Verizon isn't exactly a high-growth company, but its move to the edge could help sustain its slow-and-steady pace, support a generous dividend that currently yields 4.3%, and further cement the wireless leader into the fabric of the internet. As the current leader in telecom here in the U.S., I like the company's chances at maintaining that lead by using 5G to offer edge computing for the masses.
Here's a less obvious potential beneficiary of the edge movement: CenturyLink (NYSE:CTL), which has been beaten down and can't seem to turn things around. Its legacy consumer communications business is to blame for its current woes, as the cord-cutting trend continues, but management is looking for strategic alternatives elsewhere that could deliver growth, and in that effort, it's investing in over 100 edge centers around the country. The company is beleaguered, but its fiber optic network has real value. Repurposing it for new connectivity uses that meet the demands of larger organizations looks like a winning strategy.
CenturyLink has been announcing upgrades of its network geared toward businesses at a steady clip for some time, but this transition will require some patience. A turning point could likely come once it either sells off its ailing consumer services business or otherwise reorganizes it; regardless, its newer services catering to businesses need time to build momentum. In the meantime, this will be a volatile stock -- so plan accordingly.

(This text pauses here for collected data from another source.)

/-- Settles O51: the chunks leave what one chunk with all of them would (`feed_streamed`), and FINISH transforms the
rest and the pad (`finishAt_paddedEncrypt`); EC5 joins the two (`Streamed.transform_append`). -/
theorem paddedMessageEncrypts : Obligations.PaddedMessageEncrypts := by
  intro P cs s hE hi ⟨hp, hd, hpad, hlen⟩ m p r
  obtain ⟨t, ht, h⟩ := feed_streamed hE cs hi hp
  obtain ⟨u, hu, hinv, hstart, out, hrun, hout⟩ :=
    finishAt_paddedEncrypt hE h.inv (h.phase.trans hp) (h.dir.trans hd) (h.pad.trans hpad)
  have hnone : stagedBytes P s = [] := stagedBytes_of_len_zero P hlen
  have hpadLength : padLength t.len = p := by
    rw [padLength, h.len_eq_mod hd hlen, Nat.mod_mod]
  have hr : r = (u.es, (releasedRun P m s).2 ++ out) := by
    have hjoin := h.transform_append hE (stagedBytes_append_pad_mod P t)
    rw [← h.append_eq, hnone, List.nil_append, h.dir, hd, hrun, hpadLength] at hjoin
    exact hjoin
  have hlength : r.2.length = 16 * (m.length / 16 + 1) := by
    rw [hE.length _ _ _ (by simp [p]; omega)]
    simp only [List.length_append, List.length_replicate, p]
    omega
  refine ⟨u, by rw [message, ht, andThen_next, hu], ?_, by rw [hr], hlength, hstart, hinv,
    h.answers.trans (hout ▸ answeredOk_reply _ out)⟩
  rw [hout, outputBytes_append, outputBytes_reply, h.output, hr, List.append_assoc]

end Sys2Proof.Machine
end

section
/-! SUPPORT. FINISH of an encrypt session, and the answer UnalignedInput in either direction (42_encrypt_finish.md R140
to R142, 60_exceptions.md R193): O23, O24, O25 and O29. -/

namespace Sys2Proof.Machine

/-! ## The pad (R142) -/

theorem padLength_of_lt {l : Nat} (h : l < 16) : padLength l = 16 - l := by rw [padLength, Nat.mod_eq_of_lt h]

/-- A pad length fits into the byte that carries it. -/
theorem toNat_of_mem_padBytes {p : Nat} (hp : p ≤ 16) {b : Byte} (hb : b ∈ padBytes p) : b.toNat = p := by
  rw [List.eq_of_mem_replicate hb, BitVec.toNat_ofNat, Nat.mod_eq_of_lt (by omega)]

/-- Settles O29: less than a block is staged (`padLength_of_lt`), and the pad length fits into a byte
(`toNat_of_mem_padBytes`). -/
theorem padGeneratorTable : Obligations.PadGeneratorTable := by
  intro l hl
  rw [padLength_of_lt hl]
  exact ⟨rfl, fun _ hb => toNat_of_mem_padBytes (Nat.sub_le ..) hb⟩

/-! ## FINISH by direction (R116) -/

theorem finishAt_of_enc (P : Params) {s : State} (hp : s.phase = .configured) (hd : s.dir = .enc) :
    finishAt P s = finishEncrypt P s := by simp [finishAt, hp, hd]

theorem finishAt_of_dec (P : Params) {s : State} (hp : s.phase = .configured) (hd : s.dir = .dec) :
    finishAt P s = finishDecrypt P s := by simp [finishAt, hp, hd]

/-! ## UnalignedInput (R140, R160, R193) -/

theorem finishEncrypt_of_unaligned (P : Params) {s : State} (hpad : s.pad = false) (hlen : s.len % 16 ≠ 0) :
    finishEncrypt P s = .next (raiseFinish P .unalignedInput s) := by simp [finishEncrypt, hpad, hlen]

theorem finishDecrypt_of_unaligned (P : Params) {s : State} (hlen : s.len % 16 ≠ 0) :
    finishDecrypt P s = .next (raiseFinish P .unalignedInput s) := by
  have hstaged : s.len ≠ 0 := fun h => hlen (by rw [h])
  rw [finishDecrypt, if_neg hstaged, if_pos hlen]

/-- Settles O25: in either direction the check comes before the engine request (`finishEncrypt_of_unaligned`,
`finishDecrypt_of_unaligned`). -/
theorem finishUnalignedInput : Obligations.FinishUnalignedInput := by
  intro s hp hunpadded hlen
  refine ⟨raiseFinish Config.params .unalignedInput s, ?_, rfl⟩
  show finishAt Config.params s = _
  cases hd : s.dir with
  | enc =>
    have hpad : s.pad = false := by simpa [hd] using hunpadded
    rw [finishAt_of_enc _ hp hd, finishEncrypt_of_unaligned _ hpad hlen]
  | dec => rw [finishAt_of_dec _ hp hd, finishDecrypt_of_unaligned _ hlen]

/-! ## The end of an encrypt message (R140, R141) -/

/-- What the end of an encrypt message leaves, but for the workspace: the transform of what is staged is output. -/
theorem flushed_eq {P : Params} (hE : EngineContract P.engine) {s : State} {r : EngineState × Bytes} (hw : s.ws.wf)
    (hm : s.len % 16 = 0) (hr : P.engine.transformBytes s.es .enc (stagedBytes P s) = r) :
    flushed P s = { s with
      pos := 0, len := 0, ws := (flushed P s).ws, es := r.1, hostOut := s.hostOut ++ reply .ok r.2
      issued := s.issued ++ [.transform .enc (BitVec.ofNat 32 (dataAddr P s.pos)) (BitVec.ofNat 32 s.len)]
      replyOut := s.replyOut ++ [BitVec.ofNat 32 s.len] } := by
  rw [← hr, ← transformed_all hE .enc hw hm]
  rfl

/-- With nothing staged only the request and its answer are left, and the zeroization (R176). -/
theorem flushed_of_len_zero {P : Params} (hE : EngineContract P.engine) {s : State} (hlen : s.len = 0) :
    flushed P s = respondOk [] (emptyCursor P { s with
      issued := s.issued ++ [.transform .enc (BitVec.ofNat 32 (dataAddr P s.pos)) 0]
      replyOut := s.replyOut ++ [0] }) := by
  rw [flushed, hlen, readBytes_zero, transformed_zero hE]
  rfl

/-- Settles O24: the message ends without a pad (`flushEncrypt_eq`), with nothing staged (`flushed_of_len_zero`). -/
theorem finishEncryptUnpaddedEmpty : Obligations.FinishEncryptUnpaddedEmpty := by
  intro s hp hd hpad hlen
  have hfinish : finishEncrypt Config.params s = flushEncrypt Config.params s := by simp [finishEncrypt, hpad, hlen]
  refine ⟨flushed Config.params s, ?_, flushed_of_len_zero Config.engine_contract hlen⟩
  calc finishAt Config.params s
      = flushEncrypt Config.params s := (finishAt_of_enc _ hp hd).trans hfinish
    _ = .next (flushed Config.params s) := flushEncrypt_eq s (by rw [hlen]) (.inl hlen)

/-- FINISH of a padded encrypt session with room for its pad stores the pad, then ends the message. -/
theorem finishEncrypt_of_padded {P : Params} {s : State} (hpad : s.pad = true)
    (hroom : s.pos + s.len + padLength s.len ≤ P.cap) : finishEncrypt P s = .next (flushed P (padded P s)) := by
  rw [finishEncrypt, if_pos hpad, writePad_eq s hroom, andThen_next,
    flushEncrypt_eq _ (len_add_padLength_mod s.len) (.inr (by simpa [padded, Nat.add_assoc] using hroom))]

/-- Settles O23: INV1 and INV5 leave room for the pad (`finishEncrypt_of_padded`), which makes one block of the staged
bytes (`len_add_padLength`); that block is what is transformed and output (`flushed_eq`). -/
theorem finishEncryptPadsToOneBlock : Obligations.FinishEncryptPadsToOneBlock := by
  intro s hi hp hd hpad p r
  have hE := Config.engine_contract
  have hbound : s.len < 16 := Nat.lt_succ_of_le (by simpa [lenBound, hd] using hi.cursor.bound)
  have hblock : s.len + padLength s.len = 16 := len_add_padLength hbound
  have hroom : s.pos + s.len + padLength s.len ≤ Config.params.cap := by
    have := hi.cursor.room
    omega
  have hlen : (padded Config.params s).len = 16 := hblock
  have hstaged : stagedBytes Config.params (padded Config.params s) =
      stagedBytes Config.params s ++ List.replicate p (BitVec.ofNat 8 p) := by
    rw [padded_eq_appended, stagedBytes_appended _ hi.workspace.wf, padLength_of_lt hbound]
    rfl
  have hrun :
      Config.params.engine.transformBytes s.es .enc (stagedBytes Config.params (padded Config.params s)) = r := by
    rw [hstaged]
  have hout : r.2.length = 16 := by
    rw [← hrun, hE.length] <;> rw [stagedBytes_length, hlen]
  have hflushed := flushed_eq hE (s := padded Config.params s) (writeBytes_wf _ _ hi.workspace.wf) (by rw [hlen]) hrun
  rw [reply, hout, hlen, responseWord_ok (by decide)] at hflushed
  exact ⟨_, (finishAt_of_enc _ hp hd).trans (finishEncrypt_of_padded hpad hroom), hout, hflushed⟩

end Sys2Proof.Machine
end

section
/-! SUPPORT. One PROCESS of a decrypt session in closed form (43_decrypt_process.md R150 to R152): O20. -/

namespace Sys2Proof.Machine

/-- Whole blocks are released, less one of them where a padded session has nothing beyond it (R151, R152). -/
theorem releaseLength_eq_sub (p : Bool) (total : Nat) :
    releaseLength p total = total - if p = true ∧ total % 16 = 0 then 16 else total % 16 := by
  unfold releaseLength reserve down16
  cases p with
  | false => simp
  | true =>
    simp only [if_true, true_and, ne_eq, ite_not]
    split <;> omega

Look for new emerging services on the edge
There are a lot of other companies that could get a big boost from incorporating edge computing into their operations, and one article is not enough to cover them all. So instead, I'm picking Google parent Alphabet (NASDAQ:GOOG)(NASDAQ:GOOGL). Though over 80% of Alphabet's revenues are derived from advertising, the tech giant has its hands in all sorts of cookie jars. And it is investing proceeds from that highly lucrative ad business into a plethora of businesses like cloud computing, data science and analytics, autonomous vehicles and logistics, and connected entertainment -- all of which could benefit from a healthy dose of faster, lower-latency computing.
Investors may be worried that increased scrutiny from antitrust regulators will put a damper on Alphabet's prospects, but that in itself is a reason for the search and advertising leader to keep its foot on the gas when it comes to innovation. With many of its subsidiaries and strategic investments dependent on a faster internet and higher-level computing power, the edge could help accelerate the development of Alphabet's portfolio of new ventures and boost profits as they grow.
This is a high-level overview of edge computing and the businesses that could benefit as a result of its development, so investors should do their own due diligence and research before buying any of the stocks mentioned. But the edge could help push the boundaries of what is possible in the next decade, and that makes it a trend worth digging into. Whether the total market ends up being worth billions or trillions every year, this tech trend is poised to provide needle-moving results for investors' portfolios.